## WHAT THIS TASK INVOLVES
Exactly the lines below from the one with "let addr (g" up to and including the one with "(fun g l =>" make up the answer, with nothing else added.

═══ DATA UNDER STUDY ═══

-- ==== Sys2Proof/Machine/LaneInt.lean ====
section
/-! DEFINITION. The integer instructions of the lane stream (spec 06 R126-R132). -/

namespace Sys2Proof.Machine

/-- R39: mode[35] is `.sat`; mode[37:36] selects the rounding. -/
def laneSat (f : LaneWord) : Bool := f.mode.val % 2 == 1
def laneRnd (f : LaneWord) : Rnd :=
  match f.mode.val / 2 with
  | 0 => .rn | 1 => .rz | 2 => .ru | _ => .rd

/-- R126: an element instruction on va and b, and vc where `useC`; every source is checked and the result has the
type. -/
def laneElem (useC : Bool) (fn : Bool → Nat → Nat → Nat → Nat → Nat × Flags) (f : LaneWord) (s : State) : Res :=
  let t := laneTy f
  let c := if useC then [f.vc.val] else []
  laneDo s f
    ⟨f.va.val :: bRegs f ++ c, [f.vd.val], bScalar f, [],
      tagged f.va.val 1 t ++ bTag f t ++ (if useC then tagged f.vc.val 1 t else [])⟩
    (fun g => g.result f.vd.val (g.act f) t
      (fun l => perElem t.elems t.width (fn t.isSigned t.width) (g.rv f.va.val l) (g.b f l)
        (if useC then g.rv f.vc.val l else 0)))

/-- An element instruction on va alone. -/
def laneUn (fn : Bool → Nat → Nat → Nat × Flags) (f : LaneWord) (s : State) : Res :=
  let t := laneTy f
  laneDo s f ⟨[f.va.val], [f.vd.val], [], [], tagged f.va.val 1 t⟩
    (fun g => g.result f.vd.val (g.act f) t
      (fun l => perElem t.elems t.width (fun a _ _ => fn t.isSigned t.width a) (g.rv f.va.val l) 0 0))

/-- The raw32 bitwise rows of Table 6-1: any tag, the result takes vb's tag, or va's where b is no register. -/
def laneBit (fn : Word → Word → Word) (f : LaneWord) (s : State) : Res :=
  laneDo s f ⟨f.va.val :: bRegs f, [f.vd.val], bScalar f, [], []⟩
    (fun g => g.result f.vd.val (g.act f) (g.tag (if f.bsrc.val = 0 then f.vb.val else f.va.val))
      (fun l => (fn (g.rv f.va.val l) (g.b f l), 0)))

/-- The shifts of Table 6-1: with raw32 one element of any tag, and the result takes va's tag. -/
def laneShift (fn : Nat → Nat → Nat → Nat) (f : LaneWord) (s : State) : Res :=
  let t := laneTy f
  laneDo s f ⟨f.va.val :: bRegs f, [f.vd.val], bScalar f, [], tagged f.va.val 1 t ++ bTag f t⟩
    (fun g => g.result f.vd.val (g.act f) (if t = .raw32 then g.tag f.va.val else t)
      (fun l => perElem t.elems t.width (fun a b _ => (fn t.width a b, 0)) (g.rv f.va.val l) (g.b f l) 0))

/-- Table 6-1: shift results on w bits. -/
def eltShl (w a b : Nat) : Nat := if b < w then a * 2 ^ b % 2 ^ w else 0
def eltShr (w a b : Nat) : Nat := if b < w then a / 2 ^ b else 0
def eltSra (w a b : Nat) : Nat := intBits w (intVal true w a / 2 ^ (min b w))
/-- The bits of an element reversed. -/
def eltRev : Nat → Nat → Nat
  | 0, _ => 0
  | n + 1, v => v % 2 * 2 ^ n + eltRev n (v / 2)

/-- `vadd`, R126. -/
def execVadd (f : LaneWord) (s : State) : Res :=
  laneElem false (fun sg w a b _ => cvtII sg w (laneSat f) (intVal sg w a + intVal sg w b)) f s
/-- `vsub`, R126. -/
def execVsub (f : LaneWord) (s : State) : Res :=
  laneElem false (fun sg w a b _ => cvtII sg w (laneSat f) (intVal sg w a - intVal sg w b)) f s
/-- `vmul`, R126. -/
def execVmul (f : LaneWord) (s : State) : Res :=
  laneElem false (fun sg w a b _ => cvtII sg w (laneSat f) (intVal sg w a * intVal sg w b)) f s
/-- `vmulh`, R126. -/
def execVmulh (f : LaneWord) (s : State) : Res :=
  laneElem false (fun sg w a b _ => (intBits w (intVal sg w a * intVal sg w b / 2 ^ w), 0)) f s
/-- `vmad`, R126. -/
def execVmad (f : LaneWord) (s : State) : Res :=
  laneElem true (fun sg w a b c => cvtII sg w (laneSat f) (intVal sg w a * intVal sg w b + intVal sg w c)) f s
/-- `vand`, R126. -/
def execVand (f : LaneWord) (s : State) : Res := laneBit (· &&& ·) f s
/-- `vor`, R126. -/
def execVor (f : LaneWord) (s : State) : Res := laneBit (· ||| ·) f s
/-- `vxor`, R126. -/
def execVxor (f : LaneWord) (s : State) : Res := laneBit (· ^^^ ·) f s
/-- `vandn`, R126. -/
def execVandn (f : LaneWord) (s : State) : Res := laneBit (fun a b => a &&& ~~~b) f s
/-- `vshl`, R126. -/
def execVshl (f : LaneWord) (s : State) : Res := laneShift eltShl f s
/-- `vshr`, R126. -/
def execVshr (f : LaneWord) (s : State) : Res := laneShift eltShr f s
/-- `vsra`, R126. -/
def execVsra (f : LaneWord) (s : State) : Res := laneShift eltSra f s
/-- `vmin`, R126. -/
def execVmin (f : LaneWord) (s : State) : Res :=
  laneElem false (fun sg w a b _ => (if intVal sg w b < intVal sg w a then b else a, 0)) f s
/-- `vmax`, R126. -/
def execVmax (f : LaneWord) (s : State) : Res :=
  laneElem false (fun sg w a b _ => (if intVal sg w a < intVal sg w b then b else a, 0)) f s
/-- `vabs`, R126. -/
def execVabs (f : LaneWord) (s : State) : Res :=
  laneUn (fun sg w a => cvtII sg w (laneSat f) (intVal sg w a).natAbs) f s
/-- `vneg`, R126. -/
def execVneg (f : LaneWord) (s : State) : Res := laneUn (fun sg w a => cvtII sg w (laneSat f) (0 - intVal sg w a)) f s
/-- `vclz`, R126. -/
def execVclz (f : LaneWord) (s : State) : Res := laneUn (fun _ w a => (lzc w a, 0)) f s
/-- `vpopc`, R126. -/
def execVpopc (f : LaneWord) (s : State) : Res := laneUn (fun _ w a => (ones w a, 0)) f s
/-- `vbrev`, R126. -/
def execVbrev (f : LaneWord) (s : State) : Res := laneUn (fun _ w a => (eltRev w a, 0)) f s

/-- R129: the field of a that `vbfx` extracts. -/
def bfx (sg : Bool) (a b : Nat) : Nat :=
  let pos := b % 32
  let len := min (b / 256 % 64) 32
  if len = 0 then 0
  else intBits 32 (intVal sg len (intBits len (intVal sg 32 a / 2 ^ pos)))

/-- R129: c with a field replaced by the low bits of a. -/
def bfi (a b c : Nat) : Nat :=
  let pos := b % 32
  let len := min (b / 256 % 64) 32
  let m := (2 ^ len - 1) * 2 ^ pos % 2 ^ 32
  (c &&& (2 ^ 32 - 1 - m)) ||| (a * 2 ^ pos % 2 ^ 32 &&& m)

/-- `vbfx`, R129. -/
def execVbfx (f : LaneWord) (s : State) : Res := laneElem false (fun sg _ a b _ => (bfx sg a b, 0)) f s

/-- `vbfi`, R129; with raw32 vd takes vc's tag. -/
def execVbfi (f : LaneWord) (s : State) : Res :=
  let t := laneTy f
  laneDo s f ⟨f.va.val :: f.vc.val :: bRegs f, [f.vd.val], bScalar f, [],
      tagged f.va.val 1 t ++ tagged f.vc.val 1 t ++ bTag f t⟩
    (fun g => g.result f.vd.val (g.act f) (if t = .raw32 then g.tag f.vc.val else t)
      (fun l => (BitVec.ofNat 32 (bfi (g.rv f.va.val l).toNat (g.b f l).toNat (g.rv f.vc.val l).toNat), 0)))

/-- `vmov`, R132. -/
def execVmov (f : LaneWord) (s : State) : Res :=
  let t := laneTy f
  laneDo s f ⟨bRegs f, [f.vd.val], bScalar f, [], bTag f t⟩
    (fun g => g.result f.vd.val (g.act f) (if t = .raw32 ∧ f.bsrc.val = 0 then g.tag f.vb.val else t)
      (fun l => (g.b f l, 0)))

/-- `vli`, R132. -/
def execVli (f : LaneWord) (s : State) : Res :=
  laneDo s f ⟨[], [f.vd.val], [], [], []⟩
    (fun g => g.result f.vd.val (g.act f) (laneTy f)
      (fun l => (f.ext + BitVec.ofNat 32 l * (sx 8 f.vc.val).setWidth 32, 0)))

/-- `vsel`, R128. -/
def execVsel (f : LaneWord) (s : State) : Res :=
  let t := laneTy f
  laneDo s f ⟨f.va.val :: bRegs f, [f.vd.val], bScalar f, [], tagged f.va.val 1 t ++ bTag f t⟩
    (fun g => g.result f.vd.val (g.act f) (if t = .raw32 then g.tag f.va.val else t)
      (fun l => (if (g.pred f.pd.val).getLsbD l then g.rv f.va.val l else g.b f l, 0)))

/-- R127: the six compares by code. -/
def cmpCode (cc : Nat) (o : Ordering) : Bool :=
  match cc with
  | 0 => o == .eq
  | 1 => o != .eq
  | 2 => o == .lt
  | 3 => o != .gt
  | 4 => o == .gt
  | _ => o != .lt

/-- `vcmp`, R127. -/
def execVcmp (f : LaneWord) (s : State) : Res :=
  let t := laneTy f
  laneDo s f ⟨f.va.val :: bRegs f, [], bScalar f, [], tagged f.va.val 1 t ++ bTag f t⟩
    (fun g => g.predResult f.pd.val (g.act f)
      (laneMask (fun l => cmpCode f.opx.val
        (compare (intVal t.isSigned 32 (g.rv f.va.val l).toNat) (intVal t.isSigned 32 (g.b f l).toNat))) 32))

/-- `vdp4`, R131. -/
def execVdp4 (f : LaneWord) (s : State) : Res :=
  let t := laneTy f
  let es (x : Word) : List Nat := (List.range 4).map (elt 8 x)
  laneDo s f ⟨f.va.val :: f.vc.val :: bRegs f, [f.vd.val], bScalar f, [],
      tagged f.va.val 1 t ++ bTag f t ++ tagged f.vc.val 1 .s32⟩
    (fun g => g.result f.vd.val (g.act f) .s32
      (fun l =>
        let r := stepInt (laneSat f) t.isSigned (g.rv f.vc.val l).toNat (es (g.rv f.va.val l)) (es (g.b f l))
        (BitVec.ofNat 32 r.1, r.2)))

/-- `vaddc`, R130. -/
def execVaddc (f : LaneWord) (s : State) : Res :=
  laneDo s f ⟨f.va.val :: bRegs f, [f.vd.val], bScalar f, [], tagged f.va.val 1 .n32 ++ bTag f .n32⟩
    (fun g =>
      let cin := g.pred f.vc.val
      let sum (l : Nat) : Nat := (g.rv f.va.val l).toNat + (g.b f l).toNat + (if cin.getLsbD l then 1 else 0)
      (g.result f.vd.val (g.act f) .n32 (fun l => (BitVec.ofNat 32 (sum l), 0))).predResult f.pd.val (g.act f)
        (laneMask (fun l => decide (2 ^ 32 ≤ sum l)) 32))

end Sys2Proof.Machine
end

═══
═══ DATA UNDER STUDY ═══

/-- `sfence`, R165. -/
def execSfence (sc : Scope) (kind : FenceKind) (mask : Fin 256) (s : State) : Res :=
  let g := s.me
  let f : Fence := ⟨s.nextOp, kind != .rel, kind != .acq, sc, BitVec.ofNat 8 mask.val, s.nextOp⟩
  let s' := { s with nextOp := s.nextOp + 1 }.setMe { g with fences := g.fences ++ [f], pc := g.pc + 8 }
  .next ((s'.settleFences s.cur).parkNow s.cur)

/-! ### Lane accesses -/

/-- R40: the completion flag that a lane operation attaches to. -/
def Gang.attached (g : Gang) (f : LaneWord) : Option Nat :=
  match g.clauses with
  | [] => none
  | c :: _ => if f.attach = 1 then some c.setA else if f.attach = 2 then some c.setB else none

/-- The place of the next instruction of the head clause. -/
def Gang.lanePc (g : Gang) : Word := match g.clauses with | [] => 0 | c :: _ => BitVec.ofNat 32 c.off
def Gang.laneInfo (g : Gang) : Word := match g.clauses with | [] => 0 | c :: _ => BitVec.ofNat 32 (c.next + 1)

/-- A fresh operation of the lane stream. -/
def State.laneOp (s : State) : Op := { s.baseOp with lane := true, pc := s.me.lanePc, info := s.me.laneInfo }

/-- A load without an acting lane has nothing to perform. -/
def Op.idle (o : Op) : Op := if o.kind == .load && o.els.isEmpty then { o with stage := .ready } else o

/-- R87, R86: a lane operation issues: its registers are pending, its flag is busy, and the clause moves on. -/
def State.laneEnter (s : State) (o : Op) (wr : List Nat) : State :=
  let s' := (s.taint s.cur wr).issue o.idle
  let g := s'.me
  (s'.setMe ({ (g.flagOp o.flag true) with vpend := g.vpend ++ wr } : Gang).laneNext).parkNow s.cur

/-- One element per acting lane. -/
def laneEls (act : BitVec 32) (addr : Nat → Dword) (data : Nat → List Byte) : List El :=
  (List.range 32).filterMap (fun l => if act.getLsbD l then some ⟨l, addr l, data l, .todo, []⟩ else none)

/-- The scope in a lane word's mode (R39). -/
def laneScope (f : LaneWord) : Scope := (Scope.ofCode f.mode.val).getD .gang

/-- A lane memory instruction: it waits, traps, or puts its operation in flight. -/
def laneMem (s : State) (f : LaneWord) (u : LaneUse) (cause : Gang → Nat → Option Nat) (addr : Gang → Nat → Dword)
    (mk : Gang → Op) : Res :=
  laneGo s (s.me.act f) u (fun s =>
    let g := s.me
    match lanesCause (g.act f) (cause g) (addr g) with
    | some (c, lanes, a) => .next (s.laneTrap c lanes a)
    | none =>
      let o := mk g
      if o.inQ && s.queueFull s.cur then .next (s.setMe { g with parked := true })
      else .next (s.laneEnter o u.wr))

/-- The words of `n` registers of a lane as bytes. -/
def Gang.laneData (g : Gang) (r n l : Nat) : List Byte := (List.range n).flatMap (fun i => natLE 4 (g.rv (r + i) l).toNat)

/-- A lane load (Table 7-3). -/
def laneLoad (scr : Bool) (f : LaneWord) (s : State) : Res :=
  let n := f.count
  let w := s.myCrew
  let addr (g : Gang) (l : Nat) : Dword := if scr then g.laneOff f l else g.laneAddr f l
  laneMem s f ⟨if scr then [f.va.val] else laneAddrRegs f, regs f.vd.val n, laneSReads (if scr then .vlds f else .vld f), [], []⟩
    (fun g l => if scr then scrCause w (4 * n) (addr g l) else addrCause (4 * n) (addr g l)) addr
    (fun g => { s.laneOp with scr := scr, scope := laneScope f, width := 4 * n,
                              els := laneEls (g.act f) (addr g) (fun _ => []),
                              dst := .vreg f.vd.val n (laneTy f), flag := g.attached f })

═══

## ANSWER AREA
  let addr (g : Gang) (l : Nat) : Dword := if scr then g.laneOff f l else g.laneAddr f l
  laneMem s f ⟨if scr then [f.va.val] else laneAddrRegs f, regs f.vd.val n, laneSReads (if scr then .vlds f else .vld f), [], []⟩
    (fun g l => if scr then scrCause w (4 * n) (addr g l) else addrCause (4 * n) (addr g l)) addr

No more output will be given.